Vice-President Pence outlined many of the recent outrages against freedom of religion, citing Iran’s persecution of Christians, Sunnis, Bahai’i and Jews; ISIS’ genocide of Christians and Yazidis, the Chinese Communist Party’s arrest of Christian pastors, demolition of churches and imprisoning of more than a million Uighurs.

“The regime of Daniel Ortega,” said Pence, “is virtually waging war on the Catholic Church in Nicaragua. And in Venezuela, the dictator Nicolás Maduro uses anti-hate laws to prosecute clergy, even as his media cronies spread anti-Semitism by trivializing the Holocaust.” Pence went on to list mass shootings in houses of worship in Pittsburgh, New Zealand and Sri Lanka, saying such attacks “strike at the heart of everything free peoples hold sacred.”

“After so many years of suffering with the Holocaust,” said Holocaust survivor and Conference presenter Irene Weiss, “I thought there would never again be discrimination against religion and people who are different, but here we are again.”

Weiss, sent at age 13 to Auschwitz, survived the death camp and while the Holocaust serves as a reminder of the depths of depravity to which some sectors of humanity can sink, the lesson has not been learned, the suppression goes on, and as pointed out by Sam Brownback, the U.S. Ambassador at Large for International Religious Freedom, religious persecution is increasing around the world. Even though the UN Charter and many countries’ constitutions assure religious freedom, more than 80 percent of the world’s population live in a religiously restrictive environment with punishments for religious practice that range all the way to the death penalty.

Meriam Ibrahim, for example, another speaker at the Conference, was imprisoned in Sudan and sentenced to death for the crime of apostasy because she married a Christian man. She gave birth in prison and only an international outcry led to her release and eventual asylum in the United States.

UN Secretary General António Guterres, addressing the Conference, said that “There is richness and strength in diversity; it is never a threat … All major religions espouse mutual respect and peaceful coexistence in a spirit of shared humanity. And our shared foundational text, the Universal Declaration of Human Rights, affirms everyone’s right to freedom of thought, conscience and religion.”

While the Administration’s Ambassador Brownback said that he has more staff devoted to religious freedom than all other countries combined, what can he and his office actually do to decrease religious persecution worldwide? Perhaps highlighting international agreements assuring religious freedom is a start. In addition, President Trump announced he would dedicate $25 million to protect religious sites and houses of worship across the world and also announced the creation of a coalition of top business leaders to help protect religious freedom in the workplace. Prejudice, discrimination and bigotry reaches deeply into many societies and individuals, and workplace discrimination – the ability to compete fairly in the marketplace and earn a living – has become an issue as detailed in a U.S. Equal Employment Opportunity Commission report.

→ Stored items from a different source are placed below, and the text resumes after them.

-- ==== Sys2Proof/Machine/Regs.lean ====
section
/-! DEFINITION. The register map of the part (the register tables of every chapter): each register's physical address, its writable bits, its write-1-to-clear bits, the bits that its block's lock makes read-only, and its reset value. -/

namespace Sys2Proof.Machine

/-! ### 02_tile_programming_model -/

/-- TILE_ID (R69). -/
def Reg.TILE_ID (i : Nat) : Nat := 0x10400f0000 + 0x100000 * i
/-- TILE_CTRL (R69). -/
def Reg.TILE_CTRL (i : Nat) : Nat := 0x10400f0004 + 0x100000 * i
/-- TILE_STAT (R69). -/
def Reg.TILE_STAT (i : Nat) : Nat := 0x10400f0008 + 0x100000 * i
/-- TILE_PC (R69). -/
def Reg.TILE_PC (i : Nat) : Nat := 0x10400f000c + 0x100000 * i
/-- TILE_SATF (R69). -/
def Reg.TILE_SATF (i : Nat) : Nat := 0x10400f0010 + 0x100000 * i
/-- TILE_ACCV01 (R69). -/
def Reg.TILE_ACCV01 (i : Nat) : Nat := 0x10400f0014 + 0x100000 * i
/-- TILE_ACCV23 (R69). -/
def Reg.TILE_ACCV23 (i : Nat) : Nat := 0x10400f0018 + 0x100000 * i
/-- TILE_BANK_STALLS (R69). -/
def Reg.TILE_BANK_STALLS (i : Nat) : Nat := 0x10400f0020 + 0x100000 * i
/-- TILE_IL_STALLS (R69). -/
def Reg.TILE_IL_STALLS (i : Nat) : Nat := 0x10400f0024 + 0x100000 * i
/-- TILE_ECC_CORR (R69). -/
def Reg.TILE_ECC_CORR (i : Nat) : Nat := 0x10400f0030 + 0x100000 * i
/-- TILE_ECC_LAST (R69). -/
def Reg.TILE_ECC_LAST (i : Nat) : Nat := 0x10400f0034 + 0x100000 * i
/-- TILE_SCRUB_CTRL (R69). -/
def Reg.TILE_SCRUB_CTRL (i : Nat) : Nat := 0x10400f0038 + 0x100000 * i
/-- TILE_SCRUB_PASS (R69). -/
def Reg.TILE_SCRUB_PASS (i : Nat) : Nat := 0x10400f003c + 0x100000 * i
/-- TILE_DMA_EXT_LO (R69). -/
def Reg.TILE_DMA_EXT_LO (i j : Nat) : Nat := 0x10400f0080 + 0x100000 * i + 0x20 * j
/-- TILE_DMA_EXT_HI (R69). -/
def Reg.TILE_DMA_EXT_HI (i j : Nat) : Nat := 0x10400f0084 + 0x100000 * i + 0x20 * j
/-- TILE_DMA_LOC (R69). -/
def Reg.TILE_DMA_LOC (i j : Nat) : Nat := 0x10400f0088 + 0x100000 * i + 0x20 * j
/-- TILE_DMA_LEN (R69). -/
def Reg.TILE_DMA_LEN (i j : Nat) : Nat := 0x10400f008c + 0x100000 * i + 0x20 * j
/-- TILE_DMA_CTRL (R69). -/
def Reg.TILE_DMA_CTRL (i j : Nat) : Nat := 0x10400f0090 + 0x100000 * i + 0x20 * j
/-- TILE_DMA_STAT (R69). -/
def Reg.TILE_DMA_STAT (i j : Nat) : Nat := 0x10400f0094 + 0x100000 * i + 0x20 * j

/-! ### 04_tile_memory_and_flow_instructions -/

/-- TILE_FAULT (R134). -/
def Reg.TILE_FAULT (i : Nat) : Nat := 0x10400f0100 + 0x100000 * i
/-- TILE_FAULT_INFO (R134). -/
def Reg.TILE_FAULT_INFO (i : Nat) : Nat := 0x10400f0104 + 0x100000 * i
/-- TILE_FAULT_COUNT (R134). -/
def Reg.TILE_FAULT_COUNT (i : Nat) : Nat := 0x10400f0108 + 0x100000 * i
/-- TILE_TASK (R134). -/
def Reg.TILE_TASK (i : Nat) : Nat := 0x10400f0110 + 0x100000 * i
/-- TILE_TASK_ARG (R134). -/
def Reg.TILE_TASK_ARG (i : Nat) : Nat := 0x10400f0114 + 0x100000 * i
/-- TILE_QLAST (R134). -/
def Reg.TILE_QLAST (i : Nat) : Nat := 0x10400f0118 + 0x100000 * i
/-- TILE_QLAST_ITEM (R134). -/
def Reg.TILE_QLAST_ITEM (i : Nat) : Nat := 0x10400f011c + 0x100000 * i
/-- TILE_QWAIT (R134). -/
def Reg.TILE_QWAIT (i : Nat) : Nat := 0x10400f0120 + 0x100000 * i
/-- TILE_DBG_CTRL (R134). -/
def Reg.TILE_DBG_CTRL (i : Nat) : Nat := 0x10400f0130 + 0x100000 * i

/-! ### 05_traverse_scheduler -/

/-- TRV_CTRL (R168). -/
def Reg.TRV_CTRL : Nat := 0x1080000000
/-- TRV_STAT (R168). -/
def Reg.TRV_STAT : Nat := 0x1080000004
/-- TRV_TICK_CFG (R168). -/
def Reg.TRV_TICK_CFG : Nat := 0x1080000008
/-- TRV_TICK_NOW (R168). -/
def Reg.TRV_TICK_NOW : Nat := 0x108000000c
/-- TRV_CMD (R168). -/
def Reg.TRV_CMD : Nat := 0x1080000010
/-- TRV_CMD_ARG0 (R168). -/
def Reg.TRV_CMD_ARG0 : Nat := 0x1080000014
/-- TRV_CMD_ARG1 (R168). -/
def Reg.TRV_CMD_ARG1 : Nat := 0x1080000018
/-- TRV_CMD_STAT (R168). -/
def Reg.TRV_CMD_STAT : Nat := 0x108000001c
/-- TRV_CMD_DATA (R168). -/
def Reg.TRV_CMD_DATA (i : Nat) : Nat := 0x1080000020 + 0x4 * i
/-- TRV_INT_STAT (R168). -/
def Reg.TRV_INT_STAT : Nat := 0x1080000030
/-- TRV_INT_EN (R168). -/
def Reg.TRV_INT_EN : Nat := 0x1080000034
/-- TRV_ERR_NODE (R168). -/
def Reg.TRV_ERR_NODE : Nat := 0x1080000038
/-- TRV_RDY_DISCARD (R168). -/
def Reg.TRV_RDY_DISCARD : Nat := 0x1080000040
/-- TRV_TOK_REFUSED (R168). -/
def Reg.TRV_TOK_REFUSED : Nat := 0x1080000044
/-- TRV_LATE_FIRE (R168). -/
def Reg.TRV_LATE_FIRE : Nat := 0x1080000048
/-- TRV_TICK_OVERRUN (R168). -/
def Reg.TRV_TICK_OVERRUN : Nat := 0x108000004c
/-- TRV_BAD_STATUS (R168). -/
def Reg.TRV_BAD_STATUS : Nat := 0x1080000050
/-- TRV_ENTRIES_USED (R168). -/
def Reg.TRV_ENTRIES_USED : Nat := 0x1080000054
/-- TRV_AUD_SNAP (R168). -/
def Reg.TRV_AUD_SNAP : Nat := 0x1080000060
/-- TRV_AUD_TOTAL (R168). -/
def Reg.TRV_AUD_TOTAL : Nat := 0x1080000064
/-- TRV_AUD_FREE (R168). -/
def Reg.TRV_AUD_FREE : Nat := 0x1080000068
/-- TRV_AUD_PORTED (R168). -/
def Reg.TRV_AUD_PORTED : Nat := 0x108000006c
/-- TRV_AUD_INFLIGHT (R168). -/
def Reg.TRV_AUD_INFLIGHT : Nat := 0x1080000070
/-- TRV_READY_DEPTH (R168). -/
def Reg.TRV_READY_DEPTH (i : Nat) : Nat := 0x1080000080 + 0x4 * i
/-- TRV_DL_DEPTH (R168). -/
def Reg.TRV_DL_DEPTH (i : Nat) : Nat := 0x10800000c0 + 0x4 * i

/-! ### 18_host_view_and_address_map -/

/-- TRV_HDB_STAT (R472). -/
def Reg.TRV_HDB_STAT (i : Nat) : Nat := 0x1080001000 + 0x4 * i
/-- TRV_HDB_EN (R472). -/
def Reg.TRV_HDB_EN (i : Nat) : Nat := 0x1080001008 + 0x4 * i
/-- TRV_HDB_SET (R472). -/
def Reg.TRV_HDB_SET (i : Nat) : Nat := 0x1080001010 + 0x4 * i
/-- TRV_TSTOP (R472). -/
def Reg.TRV_TSTOP (i : Nat) : Nat := 0x1080001020 + 0x4 * i
/-- TRV_TFAULT (R472). -/
def Reg.TRV_TFAULT (i : Nat) : Nat := 0x1080001030 + 0x4 * i
/-- TRV_TEV_EN (R472). -/
def Reg.TRV_TEV_EN : Nat := 0x1080001040
/-- BMK_HOST_CTRL (R472). -/
def Reg.BMK_HOST_CTRL : Nat := 0x1089001000
/-- BMK_CORE_CTRL (R472). -/
def Reg.BMK_CORE_CTRL : Nat := 0x1089001004
/-- BMK_CORE_STAT (R472). -/
def Reg.BMK_CORE_STAT : Nat := 0x1089001008
/-- BMK_CORE_ENTRY_LO (R472). -/
def Reg.BMK_CORE_ENTRY_LO : Nat := 0x1089001010
/-- BMK_CORE_ENTRY_HI (R472). -/
def Reg.BMK_CORE_ENTRY_HI : Nat := 0x1089001014
/-- BMK_CORE_DOM (R472). -/
def Reg.BMK_CORE_DOM : Nat := 0x1089001020
/-- BMK_OWN (R472). -/
def Reg.BMK_OWN (i : Nat) : Nat := 0x1089001100 + 0x4 * i

/-! ### 06_jitter_queues -/

/-- JQ_STAT (R192). -/
def Reg.JQ_STAT : Nat := 0x1081000000
/-- JQ_QUEUES_EN (R192). -/
def Reg.JQ_QUEUES_EN : Nat := 0x1081000004
/-- JQ_CMD (R192). -/
def Reg.JQ_CMD : Nat := 0x1081000010
/-- JQ_CMD_ARG0 (R192). -/
def Reg.JQ_CMD_ARG0 : Nat := 0x1081000014
/-- JQ_CMD_ARG1 (R192). -/
def Reg.JQ_CMD_ARG1 : Nat := 0x1081000018
/-- JQ_CMD_STAT (R192). -/
def Reg.JQ_CMD_STAT : Nat := 0x108100001c
/-- JQ_INT_STAT (R192). -/
def Reg.JQ_INT_STAT : Nat := 0x1081000030
/-- JQ_INT_EN (R192). -/
def Reg.JQ_INT_EN : Nat := 0x1081000034
/-- JQ_EV_POP (R192). -/
def Reg.JQ_EV_POP : Nat := 0x1081000040
/-- JQ_EV_OVF (R192). -/
def Reg.JQ_EV_OVF : Nat := 0x1081000044
/-- JQ_LOST_TOTAL_LO (R192). -/
def Reg.JQ_LOST_TOTAL_LO : Nat := 0x1081000050
/-- JQ_LOST_TOTAL_HI (R192). -/
def Reg.JQ_LOST_TOTAL_HI : Nat := 0x1081000054
/-- JQ_DRING_BASE (R192). -/
def Reg.JQ_DRING_BASE : Nat := 0x1081000060
/-- JQ_DRING_CFG (R192). -/
def Reg.JQ_DRING_CFG : Nat := 0x1081000064
/-- JQ_DRING_HEAD (R192). -/
def Reg.JQ_DRING_HEAD : Nat := 0x1081000068
/-- JQ_DRING_TAIL (R192). -/
def Reg.JQ_DRING_TAIL : Nat := 0x108100006c
/-- JQ_DRING_OVF (R192). -/
def Reg.JQ_DRING_OVF : Nat := 0x1081000070
/-- JQ_QFC_CTRL (R192). -/
def Reg.JQ_QFC_CTRL : Nat := 0x1081000080
/-- JQ_QFC_CNT (R192). -/
def Reg.JQ_QFC_CNT (i : Nat) : Nat := 0x10810000a0 + 0x4 * i
/-- JQ_AUD_SNAP (R192). -/
def Reg.JQ_AUD_SNAP : Nat := 0x10810000c0
/-- JQ_AUD_PUSH (R192). -/
def Reg.JQ_AUD_PUSH : Nat := 0x10810000c4
/-- JQ_AUD_TAKE (R192). -/
def Reg.JQ_AUD_TAKE : Nat := 0x10810000c8
/-- JQ_AUD_REWOUND (R192). -/
def Reg.JQ_AUD_REWOUND : Nat := 0x10810000cc
/-- JQ_AUD_DISC (R192). -/
def Reg.JQ_AUD_DISC : Nat := 0x10810000d0
/-- JQ_AUD_HELD (R192). -/
def Reg.JQ_AUD_HELD : Nat := 0x10810000d4
/-- JQ_AUD_ALLOC (R192). -/
def Reg.JQ_AUD_ALLOC : Nat := 0x10810000d8
/-- JQ_AUD_UNALLOC (R192). -/
def Reg.JQ_AUD_UNALLOC : Nat := 0x10810000dc
/-- JQ_QREC_W0 (R193). -/
def Reg.JQ_QREC_W0 (i : Nat) : Nat := 0x1081200000 + 0x20 * i
/-- JQ_QREC_W1 (R193). -/
def Reg.JQ_QREC_W1 (i : Nat) : Nat := 0x1081200004 + 0x20 * i
/-- JQ_QREC_W2 (R193). -/
def Reg.JQ_QREC_W2 (i : Nat) : Nat := 0x1081200008 + 0x20 * i
/-- JQ_QREC_W3 (R193). -/
def Reg.JQ_QREC_W3 (i : Nat) : Nat := 0x108120000c + 0x20 * i
/-- JQ_QREC_W4 (R193). -/
def Reg.JQ_QREC_W4 (i : Nat) : Nat := 0x1081200010 + 0x20 * i
/-- JQ_QREC_W5 (R193). -/
def Reg.JQ_QREC_W5 (i : Nat) : Nat := 0x1081200014 + 0x20 * i
/-- JQ_QREC_W6 (R193). -/
def Reg.JQ_QREC_W6 (i : Nat) : Nat := 0x1081200018 + 0x20 * i
/-- JQ_QREC_W7 (R193). -/
def Reg.JQ_QREC_W7 (i : Nat) : Nat := 0x108120001c + 0x20 * i

/-! ### 07_sample_rate_engines -/

/-- SRE_CTRL (R218). -/
def Reg.SRE_CTRL : Nat := 0x1082000000
/-- SRE_STAT (R218). -/
def Reg.SRE_STAT : Nat := 0x1082000004
/-- SRE_CMD (R218). -/
def Reg.SRE_CMD : Nat := 0x1082000010
/-- SRE_CMD_ARG0 (R218). -/
def Reg.SRE_CMD_ARG0 : Nat := 0x1082000014
/-- SRE_CMD_ARG1 (R218). -/
def Reg.SRE_CMD_ARG1 : Nat := 0x1082000018
/-- SRE_CMD_STAT (R218). -/
def Reg.SRE_CMD_STAT : Nat := 0x108200001c
/-- SRE_INT_STAT (R218). -/
def Reg.SRE_INT_STAT : Nat := 0x1082000030
/-- SRE_INT_EN (R218). -/
def Reg.SRE_INT_EN : Nat := 0x1082000034
/-- SRE_JOBS (R218). -/
def Reg.SRE_JOBS : Nat := 0x1082000040
/-- SRE_JOB_ERRS (R218). -/
def Reg.SRE_JOB_ERRS : Nat := 0x1082000044
/-- SRE_SAT (R218). -/
def Reg.SRE_SAT : Nat := 0x1082000048
/-- SRE_SKEW_CLIP (R218). -/
def Reg.SRE_SKEW_CLIP : Nat := 0x108200004c
/-- SRE_LAST_ERR (R218). -/
def Reg.SRE_LAST_ERR : Nat := 0x1082000050
/-- SRE_ENG_CYC (R218). -/
def Reg.SRE_ENG_CYC (i : Nat) : Nat := 0x1082000060 + 0x4 * i
/-- SRE_RING_CFG (R218). -/
def Reg.SRE_RING_CFG (i : Nat) : Nat := 0x1082000100 + 0x10 * i
/-- SRE_RING_BASE (R218). -/
def Reg.SRE_RING_BASE (i : Nat) : Nat := 0x1082000104 + 0x10 * i
/-- SRE_RING_CONS (R218). -/
def Reg.SRE_RING_CONS (i : Nat) : Nat := 0x1082000108 + 0x10 * i
/-- SRE_RING_PROD (R218). -/
def Reg.SRE_RING_PROD (i : Nat) : Nat := 0x108200010c + 0x10 * i

/-! ### 09_billet_and_deflate_engines -/

/-- BIL_CTRL (R240). -/
def Reg.BIL_CTRL : Nat := 0x1083000000
/-- BIL_STAT (R240). -/
def Reg.BIL_STAT : Nat := 0x1083000004
/-- BIL_INT_STAT (R240). -/
def Reg.BIL_INT_STAT : Nat := 0x1083000030
/-- BIL_INT_EN (R240). -/
def Reg.BIL_INT_EN : Nat := 0x1083000034
/-- BIL_BLOCKS (R240). -/
def Reg.BIL_BLOCKS : Nat := 0x1083000040
/-- BIL_OVER (R240). -/
def Reg.BIL_OVER : Nat := 0x1083000044
/-- BIL_INEXACT (R240). -/
def Reg.BIL_INEXACT : Nat := 0x1083000048
/-- BIL_JOB_ERRS (R240). -/
def Reg.BIL_JOB_ERRS : Nat := 0x108300004c
/-- BIL_LAST_ERR (R240). -/
def Reg.BIL_LAST_ERR : Nat := 0x1083000050
/-- BIL_RING_CFG (R240). -/
def Reg.BIL_RING_CFG (i : Nat) : Nat := 0x1083000100 + 0x10 * i
/-- BIL_RING_BASE (R240). -/
def Reg.BIL_RING_BASE (i : Nat) : Nat := 0x1083000104 + 0x10 * i
/-- BIL_RING_CONS (R240). -/
def Reg.BIL_RING_CONS (i : Nat) : Nat := 0x1083000108 + 0x10 * i
/-- BIL_RING_PROD (R240). -/
def Reg.BIL_RING_PROD (i : Nat) : Nat := 0x108300010c + 0x10 * i
/-- DFL_CTRL (R240). -/
def Reg.DFL_CTRL : Nat := 0x1083001000
/-- DFL_STAT (R240). -/
def Reg.DFL_STAT : Nat := 0x1083001004
/-- DFL_INT_STAT (R240). -/
def Reg.DFL_INT_STAT : Nat := 0x1083001030
/-- DFL_INT_EN (R240). -/
def Reg.DFL_INT_EN : Nat := 0x1083001034
/-- DFL_JOBS (R240). -/
def Reg.DFL_JOBS : Nat := 0x1083001040
/-- DFL_JOB_ERRS (R240). -/
def Reg.DFL_JOB_ERRS : Nat := 0x1083001044
/-- DFL_LAST_ERR (R240). -/
def Reg.DFL_LAST_ERR : Nat := 0x1083001048
/-- DFL_RING_CFG (R240). -/
def Reg.DFL_RING_CFG (i : Nat) : Nat := 0x1083001100 + 0x10 * i
/-- DFL_RING_BASE (R240). -/
def Reg.DFL_RING_BASE (i : Nat) : Nat := 0x1083001104 + 0x10 * i
/-- DFL_RING_CONS (R240). -/
def Reg.DFL_RING_CONS (i : Nat) : Nat := 0x1083001108 + 0x10 * i
/-- DFL_RING_PROD (R240). -/
def Reg.DFL_RING_PROD (i : Nat) : Nat := 0x108300110c + 0x10 * i

/-! ### 10_dram_controller -/

/-- DMC_CTRL (R275). -/
def Reg.DMC_CTRL : Nat := 0x1084000000
/-- DMC_STAT (R275). -/
def Reg.DMC_STAT : Nat := 0x1084000004
/-- DMC_CFG (R275). -/
def Reg.DMC_CFG : Nat := 0x1084000008
/-- DMC_INSTALLED (R275). -/
def Reg.DMC_INSTALLED : Nat := 0x108400000c
/-- DMC_CHAN_MASK (R275). -/
def Reg.DMC_CHAN_MASK (i : Nat) : Nat := 0x1084000010 + 0x4 * i
/-- DMC_BANK_MASK (R275). -/
def Reg.DMC_BANK_MASK (i : Nat) : Nat := 0x1084000020 + 0x4 * i
/-- DMC_INT_STAT (R275). -/
def Reg.DMC_INT_STAT : Nat := 0x1084000030
/-- DMC_INT_EN (R275). -/
def Reg.DMC_INT_EN : Nat := 0x1084000034
/-- DMC_AGE_LIM (R275). -/
def Reg.DMC_AGE_LIM : Nat := 0x1084000040
/-- DMC_SCHED (R275). -/
def Reg.DMC_SCHED : Nat := 0x1084000044
/-- DMC_NREF (R275). -/
def Reg.DMC_NREF : Nat := 0x1084000048
/-- DMC_RETRAIN (R275). -/
def Reg.DMC_RETRAIN : Nat := 0x108400004c
/-- DMC_FREQ (R275). -/
def Reg.DMC_FREQ : Nat := 0x1084000050
/-- DMC_SCRUB_CTRL (R275). -/
def Reg.DMC_SCRUB_CTRL : Nat := 0x1084000054
/-- DMC_SCRUB_PASS (R275). -/
def Reg.DMC_SCRUB_PASS : Nat := 0x1084000058
/-- DMC_ECC_CORR (R275). -/
def Reg.DMC_ECC_CORR : Nat := 0x1084000060
/-- DMC_ECC_UNC (R275). -/
def Reg.DMC_ECC_UNC : Nat := 0x1084000064
/-- DMC_CMD_ERRS (R275). -/
def Reg.DMC_CMD_ERRS : Nat := 0x1084000068
/-- DMC_NREF_COUNT (R275). -/
def Reg.DMC_NREF_COUNT : Nat := 0x108400006c
/-- DMC_RETRAIN_COUNT (R275). -/
def Reg.DMC_RETRAIN_COUNT : Nat := 0x1084000070
/-- DMC_RETRAIN_FORCED (R275). -/
def Reg.DMC_RETRAIN_FORCED : Nat := 0x1084000074
/-- DMC_FREQ_COUNT (R275). -/
def Reg.DMC_FREQ_COUNT : Nat := 0x1084000078
/-- DMC_ERR_LOC_LO (R275). -/
def Reg.DMC_ERR_LOC_LO : Nat := 0x1084000080
/-- DMC_ERR_LOC_HI (R275). -/
def Reg.DMC_ERR_LOC_HI : Nat := 0x1084000084
/-- DMC_ERR_INFO (R275). -/
def Reg.DMC_ERR_INFO : Nat := 0x1084000088
/-- DMC_RNG_SEED (R275). -/
def Reg.DMC_RNG_SEED (i : Nat) : Nat := 0x1084000090 + 0x4 * i
/-- DMC_URG (R275). -/
def Reg.DMC_URG : Nat := 0x10840000a0
/-- DMC_PORT_CFG (R275). -/
def Reg.DMC_PORT_CFG (i : Nat) : Nat := 0x1084000100 + 0x4 * i
/-- DMC_PORT_LATE (R275). -/
def Reg.DMC_PORT_LATE (i : Nat) : Nat := 0x1084000140 + 0x4 * i
/-- DMC_TSET_W (R275). -/
def Reg.DMC_TSET_W (i j : Nat) : Nat := 0x1084000200 + 0x10 * i + 0x4 * j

Convincing the global community of the value of religious freedom and to accept and implement policies and laws to protect it could be a challenge, as religion is a very personal subject. Must a Catholic hospital provide abortions? Can a Christian bakery be forced to make a wedding cake for a same-sex couple? Must a business allow Muslim employees to wear head scarves and pray? Can Sikh motorcyclists be forced to remove their turbans and wear helmets? Can a Muslim truck driver refuse to transport alcoholic beverages? Must Christian Scientists and Dutch Reformed Church members allow their children to be vaccinated? Can Jehovah’s Witnesses refuse a blood transfusion?

These and other issues are working their way through the courts, but it will take mutual respect and understanding, not lawyers, to reconcile these various rights and restrictions.